(Stored data)

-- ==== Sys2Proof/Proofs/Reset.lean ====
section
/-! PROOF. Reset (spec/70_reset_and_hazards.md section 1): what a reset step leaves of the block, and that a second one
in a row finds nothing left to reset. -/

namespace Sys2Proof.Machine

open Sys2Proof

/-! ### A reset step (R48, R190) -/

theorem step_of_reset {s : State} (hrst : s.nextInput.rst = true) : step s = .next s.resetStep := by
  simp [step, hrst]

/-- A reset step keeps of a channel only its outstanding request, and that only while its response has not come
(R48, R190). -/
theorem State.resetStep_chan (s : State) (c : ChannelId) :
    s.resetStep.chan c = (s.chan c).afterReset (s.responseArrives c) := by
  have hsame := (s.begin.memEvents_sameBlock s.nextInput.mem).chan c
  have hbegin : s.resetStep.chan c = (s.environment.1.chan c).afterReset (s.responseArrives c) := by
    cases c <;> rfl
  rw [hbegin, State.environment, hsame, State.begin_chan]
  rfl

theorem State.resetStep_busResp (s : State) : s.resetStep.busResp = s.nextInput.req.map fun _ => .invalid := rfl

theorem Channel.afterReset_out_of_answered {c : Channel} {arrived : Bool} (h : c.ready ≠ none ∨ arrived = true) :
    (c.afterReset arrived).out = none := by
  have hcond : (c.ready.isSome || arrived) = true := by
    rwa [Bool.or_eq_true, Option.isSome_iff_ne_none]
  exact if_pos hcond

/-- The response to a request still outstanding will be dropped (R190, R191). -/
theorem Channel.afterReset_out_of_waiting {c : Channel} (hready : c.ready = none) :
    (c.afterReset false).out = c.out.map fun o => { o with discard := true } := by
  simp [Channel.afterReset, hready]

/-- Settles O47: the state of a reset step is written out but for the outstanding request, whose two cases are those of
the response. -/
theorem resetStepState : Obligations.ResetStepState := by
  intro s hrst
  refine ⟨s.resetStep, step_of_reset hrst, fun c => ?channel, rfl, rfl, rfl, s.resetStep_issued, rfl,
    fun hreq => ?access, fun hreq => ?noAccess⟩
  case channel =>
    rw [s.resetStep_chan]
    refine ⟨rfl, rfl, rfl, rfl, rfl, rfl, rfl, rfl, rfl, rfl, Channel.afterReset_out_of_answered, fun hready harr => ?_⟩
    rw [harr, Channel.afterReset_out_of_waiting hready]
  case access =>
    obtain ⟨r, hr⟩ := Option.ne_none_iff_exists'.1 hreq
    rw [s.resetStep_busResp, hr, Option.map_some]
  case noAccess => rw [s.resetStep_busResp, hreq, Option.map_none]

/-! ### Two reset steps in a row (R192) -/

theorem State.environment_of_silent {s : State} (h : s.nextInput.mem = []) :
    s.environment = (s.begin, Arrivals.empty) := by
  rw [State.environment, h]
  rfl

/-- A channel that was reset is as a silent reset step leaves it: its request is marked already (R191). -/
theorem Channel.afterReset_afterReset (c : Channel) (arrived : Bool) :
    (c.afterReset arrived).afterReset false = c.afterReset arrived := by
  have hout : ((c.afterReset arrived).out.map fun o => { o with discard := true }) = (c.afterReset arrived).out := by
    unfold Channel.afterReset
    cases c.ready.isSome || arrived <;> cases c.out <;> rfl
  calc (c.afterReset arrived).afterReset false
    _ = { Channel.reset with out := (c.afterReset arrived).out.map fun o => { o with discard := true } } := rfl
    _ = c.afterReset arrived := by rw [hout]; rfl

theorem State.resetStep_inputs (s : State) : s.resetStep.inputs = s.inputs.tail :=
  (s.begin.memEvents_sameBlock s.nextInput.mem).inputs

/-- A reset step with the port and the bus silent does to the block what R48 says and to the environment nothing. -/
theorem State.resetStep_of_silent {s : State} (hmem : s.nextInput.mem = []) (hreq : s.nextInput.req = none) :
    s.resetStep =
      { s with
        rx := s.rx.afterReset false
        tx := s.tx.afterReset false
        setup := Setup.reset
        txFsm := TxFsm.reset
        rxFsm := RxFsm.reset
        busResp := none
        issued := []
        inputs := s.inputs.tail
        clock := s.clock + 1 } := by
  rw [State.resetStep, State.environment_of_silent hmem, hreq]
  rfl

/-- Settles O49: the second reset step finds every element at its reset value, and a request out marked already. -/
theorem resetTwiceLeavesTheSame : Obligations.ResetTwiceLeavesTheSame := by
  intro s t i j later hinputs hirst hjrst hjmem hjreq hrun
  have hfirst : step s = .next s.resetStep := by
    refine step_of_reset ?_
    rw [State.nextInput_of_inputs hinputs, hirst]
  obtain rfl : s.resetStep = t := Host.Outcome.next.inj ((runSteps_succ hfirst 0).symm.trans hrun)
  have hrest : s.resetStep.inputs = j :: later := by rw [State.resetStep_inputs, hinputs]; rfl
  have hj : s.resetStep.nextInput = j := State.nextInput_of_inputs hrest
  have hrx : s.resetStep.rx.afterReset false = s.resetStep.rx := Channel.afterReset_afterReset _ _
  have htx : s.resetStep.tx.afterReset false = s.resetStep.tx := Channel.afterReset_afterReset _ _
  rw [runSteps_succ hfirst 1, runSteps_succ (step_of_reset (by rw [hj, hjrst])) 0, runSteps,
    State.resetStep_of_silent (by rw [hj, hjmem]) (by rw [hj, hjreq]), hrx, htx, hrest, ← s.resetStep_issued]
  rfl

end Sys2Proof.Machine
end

* * *

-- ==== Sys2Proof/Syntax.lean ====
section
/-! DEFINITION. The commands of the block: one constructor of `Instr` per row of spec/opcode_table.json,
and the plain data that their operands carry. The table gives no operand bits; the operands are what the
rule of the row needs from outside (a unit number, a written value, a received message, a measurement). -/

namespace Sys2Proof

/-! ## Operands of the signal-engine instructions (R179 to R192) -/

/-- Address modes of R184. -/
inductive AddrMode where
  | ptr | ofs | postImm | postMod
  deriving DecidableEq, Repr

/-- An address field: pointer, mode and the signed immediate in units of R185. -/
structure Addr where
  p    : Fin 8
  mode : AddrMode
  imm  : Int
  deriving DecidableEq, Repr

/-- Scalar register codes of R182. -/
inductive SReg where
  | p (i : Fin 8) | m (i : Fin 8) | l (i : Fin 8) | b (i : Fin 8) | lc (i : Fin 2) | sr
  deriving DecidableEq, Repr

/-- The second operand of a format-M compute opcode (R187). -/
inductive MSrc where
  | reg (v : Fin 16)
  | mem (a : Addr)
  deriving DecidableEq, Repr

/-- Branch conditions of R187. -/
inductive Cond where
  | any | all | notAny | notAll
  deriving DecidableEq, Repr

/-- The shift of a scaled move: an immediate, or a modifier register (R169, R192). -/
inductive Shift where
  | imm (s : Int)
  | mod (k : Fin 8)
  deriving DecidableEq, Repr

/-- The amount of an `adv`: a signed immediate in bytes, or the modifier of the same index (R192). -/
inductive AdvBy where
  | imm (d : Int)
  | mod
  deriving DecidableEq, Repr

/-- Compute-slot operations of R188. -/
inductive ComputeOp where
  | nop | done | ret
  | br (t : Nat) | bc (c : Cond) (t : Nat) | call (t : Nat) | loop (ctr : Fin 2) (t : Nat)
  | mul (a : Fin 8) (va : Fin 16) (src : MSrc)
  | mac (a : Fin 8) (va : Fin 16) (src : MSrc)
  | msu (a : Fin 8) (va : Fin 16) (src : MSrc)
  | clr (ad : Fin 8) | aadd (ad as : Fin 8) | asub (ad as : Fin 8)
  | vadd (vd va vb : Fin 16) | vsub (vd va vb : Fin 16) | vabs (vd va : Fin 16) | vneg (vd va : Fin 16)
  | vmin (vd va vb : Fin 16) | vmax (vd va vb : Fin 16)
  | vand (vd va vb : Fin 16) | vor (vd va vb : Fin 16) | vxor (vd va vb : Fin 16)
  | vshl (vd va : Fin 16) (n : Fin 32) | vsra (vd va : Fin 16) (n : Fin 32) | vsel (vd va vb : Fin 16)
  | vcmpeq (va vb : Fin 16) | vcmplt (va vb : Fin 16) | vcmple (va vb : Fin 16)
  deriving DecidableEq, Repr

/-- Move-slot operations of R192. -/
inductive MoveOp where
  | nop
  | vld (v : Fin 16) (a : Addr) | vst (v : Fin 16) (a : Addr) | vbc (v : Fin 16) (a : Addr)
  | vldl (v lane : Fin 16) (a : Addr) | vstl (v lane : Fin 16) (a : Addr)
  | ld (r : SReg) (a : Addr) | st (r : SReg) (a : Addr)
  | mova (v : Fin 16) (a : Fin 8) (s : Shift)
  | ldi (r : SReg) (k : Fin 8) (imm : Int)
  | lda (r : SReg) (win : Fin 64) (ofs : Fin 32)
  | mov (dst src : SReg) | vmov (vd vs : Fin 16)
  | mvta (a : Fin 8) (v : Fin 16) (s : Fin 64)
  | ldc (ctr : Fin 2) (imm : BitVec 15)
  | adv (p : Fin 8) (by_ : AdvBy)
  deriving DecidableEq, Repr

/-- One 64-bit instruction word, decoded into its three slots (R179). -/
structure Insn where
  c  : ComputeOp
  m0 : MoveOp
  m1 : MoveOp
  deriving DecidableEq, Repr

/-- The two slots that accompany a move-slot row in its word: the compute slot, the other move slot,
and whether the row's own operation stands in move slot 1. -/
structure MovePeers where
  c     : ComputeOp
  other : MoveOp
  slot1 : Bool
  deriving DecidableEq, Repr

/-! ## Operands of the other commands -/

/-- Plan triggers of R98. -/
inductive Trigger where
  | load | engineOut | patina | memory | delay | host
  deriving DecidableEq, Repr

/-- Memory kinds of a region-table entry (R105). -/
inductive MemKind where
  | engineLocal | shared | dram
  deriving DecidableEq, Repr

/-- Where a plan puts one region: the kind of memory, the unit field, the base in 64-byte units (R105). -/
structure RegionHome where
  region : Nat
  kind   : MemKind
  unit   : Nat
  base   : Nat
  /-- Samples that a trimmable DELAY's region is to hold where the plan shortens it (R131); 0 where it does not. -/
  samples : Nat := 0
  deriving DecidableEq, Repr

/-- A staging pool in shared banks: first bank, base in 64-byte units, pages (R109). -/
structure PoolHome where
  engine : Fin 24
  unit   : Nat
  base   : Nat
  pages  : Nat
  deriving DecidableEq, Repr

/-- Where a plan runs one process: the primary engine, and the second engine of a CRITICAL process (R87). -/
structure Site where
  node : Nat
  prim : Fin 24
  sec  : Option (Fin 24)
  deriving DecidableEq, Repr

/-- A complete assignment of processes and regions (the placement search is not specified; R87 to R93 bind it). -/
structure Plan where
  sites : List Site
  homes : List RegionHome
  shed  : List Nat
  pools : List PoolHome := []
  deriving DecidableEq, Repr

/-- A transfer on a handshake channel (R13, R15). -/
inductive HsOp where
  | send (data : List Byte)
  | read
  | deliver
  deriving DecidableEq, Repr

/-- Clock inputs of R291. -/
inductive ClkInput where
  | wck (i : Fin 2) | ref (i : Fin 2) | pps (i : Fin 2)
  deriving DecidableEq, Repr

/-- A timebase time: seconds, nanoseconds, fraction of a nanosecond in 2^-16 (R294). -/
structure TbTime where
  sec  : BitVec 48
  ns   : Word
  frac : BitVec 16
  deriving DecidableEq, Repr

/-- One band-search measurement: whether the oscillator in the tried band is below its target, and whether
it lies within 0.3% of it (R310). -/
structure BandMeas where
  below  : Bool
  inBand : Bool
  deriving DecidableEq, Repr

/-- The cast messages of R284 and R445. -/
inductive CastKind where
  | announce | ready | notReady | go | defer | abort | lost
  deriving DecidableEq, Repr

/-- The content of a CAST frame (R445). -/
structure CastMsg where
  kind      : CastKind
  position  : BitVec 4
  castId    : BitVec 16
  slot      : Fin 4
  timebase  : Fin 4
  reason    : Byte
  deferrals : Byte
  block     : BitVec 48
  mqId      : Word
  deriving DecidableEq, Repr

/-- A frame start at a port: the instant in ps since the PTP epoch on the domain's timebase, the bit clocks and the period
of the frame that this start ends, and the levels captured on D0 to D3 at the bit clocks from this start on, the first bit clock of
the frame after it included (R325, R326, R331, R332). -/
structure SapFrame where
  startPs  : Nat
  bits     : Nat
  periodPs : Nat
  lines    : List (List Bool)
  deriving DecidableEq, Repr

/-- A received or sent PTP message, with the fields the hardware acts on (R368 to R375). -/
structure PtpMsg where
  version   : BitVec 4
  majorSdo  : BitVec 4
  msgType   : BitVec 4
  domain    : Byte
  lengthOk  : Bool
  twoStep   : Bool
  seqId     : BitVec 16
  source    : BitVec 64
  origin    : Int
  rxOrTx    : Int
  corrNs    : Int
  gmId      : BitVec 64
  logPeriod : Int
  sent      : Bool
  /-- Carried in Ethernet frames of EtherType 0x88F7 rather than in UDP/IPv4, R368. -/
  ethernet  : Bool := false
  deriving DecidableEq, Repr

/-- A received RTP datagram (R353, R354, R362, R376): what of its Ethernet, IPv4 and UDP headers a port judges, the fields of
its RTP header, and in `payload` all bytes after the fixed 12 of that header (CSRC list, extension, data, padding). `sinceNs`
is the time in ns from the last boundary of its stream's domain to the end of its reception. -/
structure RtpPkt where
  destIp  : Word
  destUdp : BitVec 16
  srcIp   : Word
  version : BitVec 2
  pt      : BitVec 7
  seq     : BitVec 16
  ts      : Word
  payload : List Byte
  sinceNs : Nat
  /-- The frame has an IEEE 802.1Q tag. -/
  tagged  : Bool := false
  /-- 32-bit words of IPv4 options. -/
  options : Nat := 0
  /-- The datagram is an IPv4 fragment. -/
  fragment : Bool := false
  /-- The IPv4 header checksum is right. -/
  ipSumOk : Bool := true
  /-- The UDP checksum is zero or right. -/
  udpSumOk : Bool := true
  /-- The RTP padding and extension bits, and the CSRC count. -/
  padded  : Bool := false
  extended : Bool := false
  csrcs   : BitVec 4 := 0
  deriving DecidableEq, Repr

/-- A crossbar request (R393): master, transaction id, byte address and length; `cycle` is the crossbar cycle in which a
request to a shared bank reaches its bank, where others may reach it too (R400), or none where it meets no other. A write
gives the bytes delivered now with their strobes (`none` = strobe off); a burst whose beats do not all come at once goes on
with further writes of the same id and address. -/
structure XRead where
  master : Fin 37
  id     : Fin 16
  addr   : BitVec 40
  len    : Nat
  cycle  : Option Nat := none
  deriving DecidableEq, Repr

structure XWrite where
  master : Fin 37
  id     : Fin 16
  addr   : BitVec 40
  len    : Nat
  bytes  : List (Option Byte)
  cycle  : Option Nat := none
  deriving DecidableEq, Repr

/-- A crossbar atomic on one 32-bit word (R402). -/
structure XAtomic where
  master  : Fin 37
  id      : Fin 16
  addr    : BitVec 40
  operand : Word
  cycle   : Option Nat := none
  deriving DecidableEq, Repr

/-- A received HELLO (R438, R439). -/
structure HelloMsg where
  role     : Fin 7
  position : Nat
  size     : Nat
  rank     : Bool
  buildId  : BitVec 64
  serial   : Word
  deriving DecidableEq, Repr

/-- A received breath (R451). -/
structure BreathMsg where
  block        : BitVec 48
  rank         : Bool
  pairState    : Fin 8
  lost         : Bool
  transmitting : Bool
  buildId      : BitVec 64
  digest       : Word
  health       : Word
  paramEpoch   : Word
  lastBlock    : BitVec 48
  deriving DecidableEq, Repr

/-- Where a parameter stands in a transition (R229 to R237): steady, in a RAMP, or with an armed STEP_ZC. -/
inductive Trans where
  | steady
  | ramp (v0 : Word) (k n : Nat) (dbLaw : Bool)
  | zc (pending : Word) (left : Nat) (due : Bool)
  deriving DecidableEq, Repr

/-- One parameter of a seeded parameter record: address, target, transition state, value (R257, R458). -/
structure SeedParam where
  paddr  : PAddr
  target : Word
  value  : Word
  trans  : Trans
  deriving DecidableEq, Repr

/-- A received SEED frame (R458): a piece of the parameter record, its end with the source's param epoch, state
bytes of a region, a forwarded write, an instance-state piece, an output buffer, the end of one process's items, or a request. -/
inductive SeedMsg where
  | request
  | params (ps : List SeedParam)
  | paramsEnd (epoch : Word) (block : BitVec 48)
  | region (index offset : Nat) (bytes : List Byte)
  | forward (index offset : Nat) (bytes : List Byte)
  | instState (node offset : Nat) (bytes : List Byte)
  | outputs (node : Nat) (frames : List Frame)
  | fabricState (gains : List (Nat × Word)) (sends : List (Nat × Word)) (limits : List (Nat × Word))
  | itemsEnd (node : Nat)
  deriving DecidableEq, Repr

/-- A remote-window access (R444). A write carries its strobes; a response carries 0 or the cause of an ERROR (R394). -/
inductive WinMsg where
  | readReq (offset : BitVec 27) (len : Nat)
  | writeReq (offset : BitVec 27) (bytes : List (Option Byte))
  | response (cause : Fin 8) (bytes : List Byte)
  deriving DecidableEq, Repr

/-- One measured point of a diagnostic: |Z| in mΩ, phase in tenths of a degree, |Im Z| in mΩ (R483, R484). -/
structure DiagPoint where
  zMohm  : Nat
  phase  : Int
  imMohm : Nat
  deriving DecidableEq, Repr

What this task involves
Which lines in the records contain the word "other"? Copy each one.

Result of the exercise
/-- The two slots that accompany a move-slot row in its word: the compute slot, the other move slot,
  other : MoveOp
/-! ## Operands of the other commands -/
request to a shared bank reaches its bank, where others may reach it too (R400), or none where it meets no other. A write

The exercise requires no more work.